But the B team has a counter-strategy: B fields two candidates, B1 and B2, of which B1 is clearly superior. Now 60% of the votes are for A then B1 then B2, and 40% are for B1 then B2 then A. A scores 60% × 3 + 40% × 1 = 220%; B1 scores 60% × 2 + 40% × 3 = 240%; and B2 scores 60% × 1 + 40% × 2 = 140%. The winner is therefore B1.
A has two possible counter-counter-strategies. Either it could field lots of candidates, or it could ask its supporters to vote for the worse B candidate (B2) in second place, with B1 into third place. Either way, the election has become one of tactical manipulation of the rules.
First Past The Post is the system that has been in longest continuous use, in the United Kingdom, and in the United States.
But is also subject to non-intuitive behaviour. Imagine that there three constituencies, each containing 5 voters. Nationwide, the votes split 9 : 6. If these were split equally amongst the three, one party would win all three seats by a majority of 3 : 2. But if the voters are split into one constituency of 5 : 0, and two of 2 : 3, then the other party will have won a majority of the seats. The result of the election will have been determined by the geographical split of the constituencies, rather than by the votes themselves.

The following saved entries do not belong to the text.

-- ==== Sys2Proof/Machine/Ports.lean ====
section
/-! DEFINITION. The port-level view (40_parser.md R113): the inputs of one clock edge as events in their priority order
(60_exceptions.md R305), the outputs of a step, and one clock edge of the ISP. -/

namespace Sys2Proof.Machine

/-- The inputs on one clock edge: `rst`, `in_valid` with `in_byte`, `in_end` (40_parser.md R113). -/
structure Edge where
  rst : Bool
  inValid : Bool
  inByte : Byte
  inEnd : Bool
  deriving DecidableEq, Repr

/-- The events of one clock edge (60_exceptions.md R305): `rst` wins over everything; otherwise the byte comes before the
end of input. Log entry 12. -/
def Edge.events (e : Edge) : List Event :=
  if e.rst then [.reset]
  else (if e.inValid then [.byte e.inByte] else []) ++ (if e.inEnd then [.endInput] else [])

/-- The record bus when `rec_valid` is 1: the record on wires, and `rec_sat` (40_parser.md R113). -/
structure RecordBus where
  wires : RecordWires
  recSat : Bool
  deriving DecidableEq, Repr

/-- The outputs, valid for one step (40_parser.md R113): `rec_valid`, the record bus (it carries a record on exactly the
steps with `rec_valid` 1), and `done`. -/
structure PortOut where
  recValid : Bool
  bus : Option RecordBus
  done : Bool
  deriving DecidableEq, Repr

/-- The outputs that show a record and a result put out (40_parser.md R113). -/
def portOut (bus : Option Record) (done : Bool) : PortOut where
  recValid := bus.isSome
  bus := bus.map fun r => { wires := recordWires r, recSat := r.satisfied }
  done := done

/-- The outputs of the step just taken (40_parser.md R113). -/
def State.ports (s : State) : PortOut := portOut s.bus s.done

/-- One clock edge (40_parser.md R100, R113, 60_exceptions.md R305): the edge's events are processed in their order, each in
one step; with no event the state is held. The outputs of the edge are those of its steps: at most one of them emits a
record (R113). The ports are the only input here: `input` is left as it stands. -/
def clockEdge (e : Edge) (s : State) : Host.Outcome (State × PortOut) Fault Refusal :=
  match step { s with input := e.events } with
  | .fault r => .fault r
  | .refused r => .refused r
  | .next t =>
    if e.events.length = 2 then
      match step t with
      | .fault r => .fault r
      | .refused r => .refused r
      | .next u => .next ({ u with input := s.input }, portOut (u.bus <|> t.bus) (u.done || t.done))
    else .next ({ t with input := s.input }, t.ports)

/-- Clock edges one after another, with the outputs of each. -/
def clockEdges : List Edge → State → Host.Outcome (State × List PortOut) Fault Refusal
  | [], s => .next (s, [])
  | e :: es, s =>
    match clockEdge e s with
    | .fault r => .fault r
    | .refused r => .refused r
    | .next (t, o) =>
      match clockEdges es t with
      | .fault r => .fault r
      | .refused r => .refused r
      | .next (u, os) => .next (u, o :: os)

end Sys2Proof.Machine
end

First-past-the-post can behave worse when there are three parties. Assume that there are 5 seats, each with 6 voters. In three seats the votes split 3 : 1 : 2, in one seat 1 : 3 : 2, and in the last seat 0 : 4 : 2. The first party will have won three seats, the second two seats, and the third none, despite the national vote having split equally. This dependency on the geographic split of the vote is widely deemed to be unfair.
Proportional electoral systems (including the various Additional Members Systems), can put hugely disproportionate power into the hands of tiny minorities. In doing so, such systems can cause frequent turnover of short-lived governments, most famously in Italy.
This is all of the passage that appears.